Wooyoungmi began showing in Paris in July 2002 with her eponymous line. With an eye for advanced sartorial details, the designer has since established herself as a must-see show on Paris' packed Sunday schedule. From the very beginning, the designer has been fond of straight and clean graphic cuts and has constructed a design signature of simple, modern and carefully crafted pieces. Each season, her garments are streamlined and enriched with details and styled finishes that reinvent the wardrobe for men without frightening them. Wooyoungmi offers a quiet revolution. Back in June I was fully woo'd by Wooyoungmi. Now, I have long been a member of this party but it wasn't until my trip to Tokyo that I was able to be outfitted for my own covetable uniform. Shortly after I was sent one of the most exciting emails that I've ever received. It was an invitation to take part in the London edition of a Wooyoungmi collaborative project. My Coat, My Gift is a celebration of both the classic Wooyoungmi coat 'No. 51' and the rising creative talent of the world's principal cities. With its slim cut, the No. 51 has become a best seller and is a key component of the brand's offering. Joining forces with Selfridges, My Coat, My Gift offers a selection of creatives the opportunity to re-imagine this classic all for charity. Supporting Art Against Knives, Wooyoungmi are holding an online auction of coats that have been re-imagined jewellery designer Jordan Askill, set designer Gary Card, Selfridges menswear buyer Reece Crisp, Dazed Digital editor David Hellqvist and...me. Now, I'm not ashamed to admit that I let out a little squeal as I read the email because who wouldn't want to collaborate with one of your favourite designers whilst supporting a great charity in the process. However, my initial excitement was then replaced with a feeling of 'why me?!' and a realisation that aside from Crisp, we all could have been related!

With absolutely no background in design and little talent with a pencil it feels extremely odd to think that I've played some part in creating two items. In this instance I was intrigued by a particular Wooyougmi quote. As a menswear designer Wooyoungmi's work is always objective. She sees a real danger of beginning to design what she herself wants to wear, and this she sees as "the worst crime a designer can commit; selfish design." As a menswear designer she can continuously design for her ideal, fresh and ageless man. However, I'm not a menswear designer, I'm just an enthusiast. So, I decided to do the opposite and design for myself whilst hopefully making the most money I possibly could for Art Against Knives.  So, as with my approach to the sixbysixbloggers project, I thought about what I'm obsessed with during this season.

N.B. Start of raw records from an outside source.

-- ==== Sys2Proof/Machine/Lanes.lean ====
section
/-! DEFINITION. The serial lanes and the Saeri ports (R270 to R293): bring-up, link frames, retry, test mode, and what the loss of a
port does (R266, R267, R284, R289). -/

namespace Sys2Proof.Machine

def lanesOf (p : Nat) : List Nat := (List.range 8).map fun i => 8 * p + i
def portOfLane (l : Nat) : Nat := l / 8
def Dev.mapLanes (d : Dev) (p : Nat) (f : Lane → Lane) : Dev := (lanesOf p).foldl (fun d l => d.updLane l f) d
def Dev.allLanes (d : Dev) (p : Nat) (f : Lane → Bool) : Bool := (lanesOf p).all fun l => f (d.lane l)

/-- A bring-up step begins: the lanes' MARK counts restart. -/
def Dev.portStep (d : Dev) (p step : Nat) : Dev :=
  (d.updPort p fun q => { q with step := step, readyMarks := 0 }).mapLanes p fun l => { l with marks := 0, mark := none }

/-! ### A port goes down (R267, R284, R289) -/

/-- Up ports toward a neighbour. -/
def Dev.upPorts (d : Dev) (node : NodeId) : List Nat := (List.range 16).filter fun p => (d.port p).step == 7 && (d.port p).peerNode == node

/-- After a port toward a neighbour went down with packets not acknowledged: they leave by the remaining ports toward it before anything new
(R267, R289); where none remains, the neighbour has departed, and they and the packets that waited there are lost. (DEDUCED, log entry 67) -/
def Dev.afterDown (d : Dev) (node : NodeId) (port : Nat) (held : List SaeriPkt) : Dev :=
  let waiting := (d.saeri.queue.filter fun e => e.1 == port).map (·.2)
  let d1 : Dev := { d with saeri := { d.saeri with
    queue := d.saeri.queue.filter fun e => e.1 != port, transit := d.saeri.transit.filter fun e => e.1 != port } }
  if d1.upPorts node ≠ [] then
    let d2 := held.foldl (fun d k => d.sendSaeri k) d1
    let d3 : Dev := if held = [] then d2 else { d2 with saeri := { d2.saeri with recovering := node :: d2.saeri.recovering.filter fun n => n ≠ node } }
    waiting.foldl (fun d k => d.sendSaeri k) d3
  else (waiting.foldl (fun d k => d.leaveTransit k) d1).depart node none

/-- Every frame sent again toward a neighbour has been acknowledged: what was held for it goes on (R289). -/
def Dev.recovered (d : Dev) (node : NodeId) : Dev :=
  let ps := d.upPorts node
  if !d.saeri.recovering.contains node ∨ ps.any (fun p => !(d.port p).replay.isEmpty) ∨ d.saeri.queue.any (fun e => ps.contains e.1) then d
  else
    let d1 : Dev := { d with saeri := { d.saeri with recovering := d.saeri.recovering.filter fun n => n ≠ node } }
    if d1.saeri.switching then d1 else d1.sendHeld

/-- A port goes to step 8 with its cause; one that was up loses its neighbour or hands its packets on. -/
def Dev.portDown (d : Dev) (p cause : Nat) : Dev :=
  let was := d.port p
  if was.step = 0 ∨ was.step = 8 then d
  else
    let d1 := d.updPort p fun q => { q with step := 8, cause := cause, replay := [], nak := false, inUse := [], owed := [], rxWords := [] }
    if was.step = 7 then d1.afterDown was.peerNode p (framePackets was.replay) else d1
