-- ==== Sys2Proof/Machine/Idle.lean ====
section
/-! DEFINITION. A core cycle that passes while no command waits: the counters of cycles (R174, R199, R380, R381), the delivery of event
words (R310), and the quiescence notices this device sends (R151). -/

namespace Sys2Proof.Machine

/-- A consumer waits for a handle on a core (R165, R174). -/
def Dev.handleWait (d : Dev) (n : Nat) : Bool :=
  match (d.core n).loadQ.head?.bind d.desc? with
  | none => false
  | some x => d.handleBlocked x

/-- A descriptor waits for its core to empty (R173). -/
def Dev.drainWait (d : Dev) (x : Desc) : Bool :=
  x.stage == .issued && (d.nextDelivery x.key.stream).map Desc.key == some x.key && d.fencesOk x && !d.coreDrained x.core &&
    match d.round? x.round with | some r => r.active && r.settingNat 0x4070 1 == 1 | none => false

/-- CK_RK cycles since device reset, from core cycles of 1.6 or 1.4 GHz and CK_RK of 800 MHz. (DEDUCED, log entry 70) -/
def Dev.rkCycles (d : Dev) : Nat := if Config.gradeA16 then d.cycles / 2 else d.cycles * 4 / 7

/-- One event word leaves each working port's queue (R310). -/
def FabricPort.pop (p : FabricPort) : FabricPort :=
  match p.events with
  | w :: rest => { p with events := rest, responses := p.responses ++ [{ word := w, beats := [] }] }
  | [] => p

/-- A quiescence notice to every peer of a round. -/
def Dev.sendNotices (d : Dev) (r : Round) (set : Bool) : Dev :=
  (r.peers.filter fun p => p ≠ d.nodeId).foldl
    (fun d p => d.saeriNotice p 0x09 (r.number.toNat + if set then 2 ^ 32 else 0) []) d

/-- Notices follow the quiescence of the rounds that span devices; the device's own entry says that a notice stands. (DESIGN CHOICE, log entry 69) -/
def Dev.noticeRound (d : Dev) (r : Round) : Dev :=
  if r.peerGroup = 0 then d
  else
    let e := (r.number, d.nodeId)
    let stands := d.saeri.notices.contains e
    let now := (d.quiescent r).isSome
    if now ∧ !stands then
      Dev.sendNotices { d with saeri := { d.saeri with notices := d.saeri.notices ++ [e] } } r true
    else if !now ∧ stands then
      Dev.sendNotices { d with saeri := { d.saeri with notices := d.saeri.notices.filter fun q => q ≠ e } } r false
    else d

/-- What a cycle brings of itself: errors that strike the memories and the dictionary's storage, cycles of bank conflict, reports of the stacks, network words corrected. -/
def Dev.tick (d : Dev) (t : Tick) : Dev :=
  let d1 := t.cacheStrikes.foldl (fun d e => d.cacheStrike e.1 e.2) (d.strikes t.strikes)
  let d2 : Dev := { d1 with badObjs := d1.badObjs ++ t.objects.filter fun k => !d1.badObjs.contains k }
  ((d2.bump 0x3090 4 t.conflicts).bump 0x3410 4 t.onDie).bump 0x3100 1 t.nocCorrected

/-- One CK_CORE cycle. Without clocks nothing counts (R371). (DESIGN CHOICE, log entry 3) -/
def idleCycle (d : Dev) : Dev :=
  if !d.pins.clocks then d
  else
    let count (l : List (Nat × Core)) (f : Nat → Bool) : Nat := (l.filter fun e => f e.1).length
    let clusters := (List.range 16).map d.cluster
    let d0 := d.fabricCycle
    let d1 : Dev := { d0 with cycles := d0.cycles + 1 }
    let ticks := d1.rkCycles - d0.rkCycles
    let d2 := (d1.bump 0x3070 1 (count d.cores d.handleWait)).bump 0x3070 2 (d.descs.filter d.drainWait).length
    let d3 := d2.bump 0x3160 2 (if clusters.any fun k => k.capAllowance < 16 then 1 else 0)
    let d4 := d3.bump 0x3160 3 (if clusters.any fun k => k.thermal < 16 then 1 else 0)
    let d5 := d4.bump 0x3081 2 (ticks * (d.cores.filter fun e => e.2.rk.inShadow).length)
    let d6 : Dev := { d5 with cores := d5.cores.map fun e => if d.portLive e.1 then (e.1, { e.2 with port := e.2.port.pop }) else e }
    let d7 := (d6.rounds.foldl Dev.noticeRound d6).idleFrames
    Dev.tick { d7 with draws := d7.draws + 1 } (Config.tick d7.draws)

end Sys2Proof.Machine
end

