-- ==== Sys2Proof/Machine/Core.lean ====
section
/-! DEFINITION. The machine the host reads: its state, its step and its state after reset. -/

def Sys2Proof.core : Host.Core := { State := Sys2Proof.Machine.State, Fault := Sys2Proof.Machine.Fault, Refusal := Sys2Proof.Machine.Refusal, step := Sys2Proof.Machine.step, reset := Sys2Proof.Machine.State.reset }
end

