-- ==== Sys2Proof/WellFormed.lean ====
section
/-! DEFINITION. Which commands are well formed: the lengths and codes that the manual fixes for what a command carries. A command that is not
well formed is nothing the DX8 can meet; the machine leaves its state as it is. -/

namespace Sys2Proof

/-- The payload of an on-chip packet: LENM1 + 1 bytes, a carry partial, or a tile (R230). -/
def NocPacket.holdsBytes (k : NocPacket) : Bool := match k.body with | .bytes b => b.length == k.lenm1.toNat + 1 | _ => false
def NocPacket.holdsCarry (k : NocPacket) : Bool := match k.body with | .carry _ _ => true | _ => false
def NocPacket.holdsTile (k : NocPacket) : Bool := match k.body with | .tile _ _ => true | _ => false

/-- A command word of this operation with its beats (R301, R302). A word with a reserved OP stands for every row: each answers it alike (R303). -/
def fabWf (op : BitVec 4) (w : FabWord) (beats : Nat) : Bool :=
  let x := BitVec.extractLsb' 124 4 w.word
  if x = op then w.beats.length == 64 * beats else (x == 0 || 6 < x.toNat) && w.beats.length % 64 == 0

/-- Well-formed commands: a stream header of 64 bytes, a frame record of 576, a tag of 16 (R319, R321); keys of 32 bytes (R323); a frame that
exists and its word 0 to 35 (R316, R342); an HBM access of at least one byte whose data has its length (R212); one of 48 banks (R209); one of 52
bundles and 6 links (R233); a packet and a frame of the operation that the command names, with its data (R230, R285, R363); the OP and
the beats of a fabric-port command (R301, R302); the 72 blocks of a link frame (R282). -/
def Instr.wf : Instr → Bool
  | .streamHeader _ b => b.length == 64
  | .frameRecord b => b.length == 576
  | .streamTag b => b.length == 16
  | .bbramKey _ k => k.length == 32
  | .efuseKey _ k => k.length == 32
  | .scrubFrame f o => Machine.frameValid f.toNat && o.badWord.all fun w => w.toNat < 36
  | .transferRead _ f => f.cmd == 0x01
  | .writeSegment _ f => f.cmd == 0x02
  | .readAcknowledge _ f => f.cmd == 0x04
  | .clientAbort _ f => f.cmd == 0x05
  | .nocRead k _ => k.op == 0x01
  | .nocWrite k => k.op == 0x02 && k.holdsBytes
  | .nocReadData k _ => k.op == 0x03
  | .nocWriteAck k => k.op == 0x04
  | .nocFlagAdd k => k.op == 0x05
  | .nocCarryPartial k => k.op == 0x06 && k.holdsCarry
  | .nocWeightRow k => k.op == 0x07 && k.holdsTile
  | .nocManagement k => k.op == 0x08
  | .linkRemoval bundle link => bundle.toNat < 52 && link.toNat < 6
  | .hbmAccess _ n w _ _ => n != 0 && w.all fun b => b.length == n
  | .hbmRefresh _ bank => bank.toNat < 48
  | .saeriRead k => k.op == 0x01
  | .saeriWrite k => k.op == 0x02 && k.lenm1.toNat < k.data.length
  | .saeriReadData k => k.op == 0x03
  | .saeriWriteAck k => k.op == 0x04
  | .saeriFlagAdd k => k.op == 0x05
  | .saeriManagement k => k.op == 0x08
  | .quiescenceNotice k => k.op == 0x09
  | .read _ w => fabWf 0x1 w 0
  | .write _ w => fabWf 0x2 w (((BitVec.extractLsb' 74 8 w.word).toNat + 64) / 64)
  | .inject _ w => fabWf 0x3 w 2
  | .take _ w => fabWf 0x4 w 0
  | .release _ w => fabWf 0x5 w 0
  | .flagadd _ w => fabWf 0x6 w 1
  | .signalDetect .. | .cdrLock .. => true
  | .idleFrame _ f | .dataFrame _ f | .leaveNotice _ f | .departureNotice _ f => f.blocks.length == 72
  | .powerOn .. | .railFault .. | .deviceReset .. | .pciePerst | .pllLock | .clockLoss | .thermalTrip .. | .fullLoad | .clearDone | .icpAbort
  | .doneHigh | .startupStepEnd | .hbmTrainingDone .. | .reprogram .. | .configStream .. | .bbramErase .. | .fuseProgram .. | .scrubPass ..
  | .registerWrite .. | .stagedWrite .. | .groupCommit .. | .stagingReset .. | .translatorCommit .. | .formatProfile .. | .arrayProfile ..
  | .reductionProfile .. | .fusionProfile .. | .memoryProfile .. | .hbmProfile .. | .nocProfile .. | .saeriProfile .. | .laneProfile ..
  | .fabricProfile .. | .configProfile .. | .powerProfile .. | .reqlenWrite .. | .rsplenFree .. | .transferTimeout .. | .flagAdd ..
  | .flagSet .. | .streamEnable .. | .streamDisable .. | .doorbell .. | .abort .. | .hostRead .. | .hostWrite .. | .hostLinkDown
  | .functionLevelReset | .descriptorFetch .. | .descriptorIssue .. | .descriptorDelivery .. | .patchEvent .. | .patchRelease .. | .nop ..
  | .copy .. | .slate .. | .matmul .. | .handleTake .. | .feederWrite .. | .vectorRelease .. | .beamRowWrite .. | .rescaleAttemptStart ..
  | .chainTileArrive .. | .repeatPassSend .. | .carrySend .. | .carryPartialArrive .. | .stepMov .. | .stepAdd .. | .stepSub .. | .stepMul ..
  | .stepFma .. | .stepMax .. | .stepMin .. | .stepAbs .. | .stepNeg .. | .stepRelu .. | .stepClamp .. | .stepShl .. | .stepShr .. | .stepAnd ..
  | .stepOr .. | .stepXor .. | .stepCvtFi .. | .stepCvtIf .. | .stepCvtPn .. | .stepCvtWl .. | .stepCvtWh .. | .stepExp2 .. | .stepLog2 ..
  | .stepRcp .. | .stepRsq .. | .stepTanh .. | .stepRsum .. | .stepRmax .. | .stepRmin .. | .stepPerm .. | .stepBeamread .. | .stepStore ..
  | .descriptorComplete .. | .roundCommit .. | .roundAbort .. | .flagRestore .. | .roundRestart .. | .roundTooLong .. | .deadlock ..
  | .coreHalt .. | .coreHalted .. | .coreRelease .. | .add .. | .sub .. | .and .. | .or .. | .xor .. | .sll .. | .srl .. | .sra .. | .slt ..
  | .sltu .. | .mul .. | .mulhs .. | .mulhu .. | .min .. | .max .. | .norm .. | .expf .. | .expb .. | .addi .. | .slti .. | .sltiu .. | .andi ..
  | .ori .. | .xori .. | .lui .. | .slli .. | .srli .. | .srai .. | .lw .. | .lh .. | .lhu .. | .lb .. | .lbu .. | .sw .. | .sh .. | .sb ..
  | .dlw .. | .dlb .. | .dsw .. | .dsb .. | .beq .. | .bne .. | .blt .. | .bge .. | .bltu .. | .bgeu .. | .loop .. | .jal .. | .jalr ..
  | .mac .. | .msu .. | .mta .. | .rnd .. | .ahi .. | .alo .. | .wait .. | .prel .. | .mfs .. | .mts .. | .illegalEncoding ..
  | .reckonerRunStart .. | .reckonerStopRequest .. | .reckonerStopped .. | .ibankSelect .. | .bankSwap .. | .flitReplay .. | .cacheLineFill ..
  | .cacheRemoval .. | .hbmTempRead .. | .retrainPass .. | .patrolRead .. | .nocStatsClear .. | .probeArm .. | .probeDisarm ..
  | .saeriCarryPartial .. | .saeriWeightRow .. | .routeSwitch | .leave .. | .peerResume .. | .portEnable .. | .portDisable ..
  | .bitSlip .. | .blockLock .. | .bringupTimeout .. | .markReceive .. | .laneLockLoss .. | .fillReceive ..
  | .nakReplay .. | .replayTimeout .. | .portTimeout .. | .laneTestStart ..
  | .laneTestEnd .. | .injectResume .. | .fabricResponse .. | .fabricTimeout .. | .stateEntry .. | .wakeRequest .. | .wakeSlotGrant ..
  | .wakeComplete .. | .stateRecompute | .capSample .. | .allowanceStep .. | .marginMeasurement .. | .forcedMeasurement .. | .replan
  | .setpointStep .. | .abortFrame .. | .commitVote .. | .restartVote .. | .tally1Stuck .. | .tally1Recovered .. | .tally0Stuck ..
  | .tally0Recovered .. | .shadowRowLoad .. | .refreshManagement .. | .vbattRemoval | .canErrorFrame | .laneTestError .. => true

end Sys2Proof
end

When I'm not kicking my way through Autumn leaves, I confirm my love of layers and fabric combinations. For me, one of the real highlights of Autumn is getting dressed on those chilly mornings. I can layer, wrap and protect myself in an assortment of comfortable and practical fabrics.

Wooyoungmi Coat Ideas

Given that I was already a huge fan of the No. 51 coat and new its streamlined nature well, my first task was to create a mood board. Once again as a starting point, I turned to Fantastic Man's October Look from 2009 because this layered harvest festival celebration of an Autumn outfit is forever imprinted on to my tiny mind. Then my thoughts bounced from Celine's minimal mastery to Casely-Hayford's protective armour showcased in recent Autumn/Winter collections. Once accumulated these images were accompanied with the key words...texture, layers, protection, fabric play (leather, tweed, wool, waxed cotton) With the help of Wooyoungmi's talented design team, the task to transform my excited ramblings in to a cohesive garment was a surprisingly simple one...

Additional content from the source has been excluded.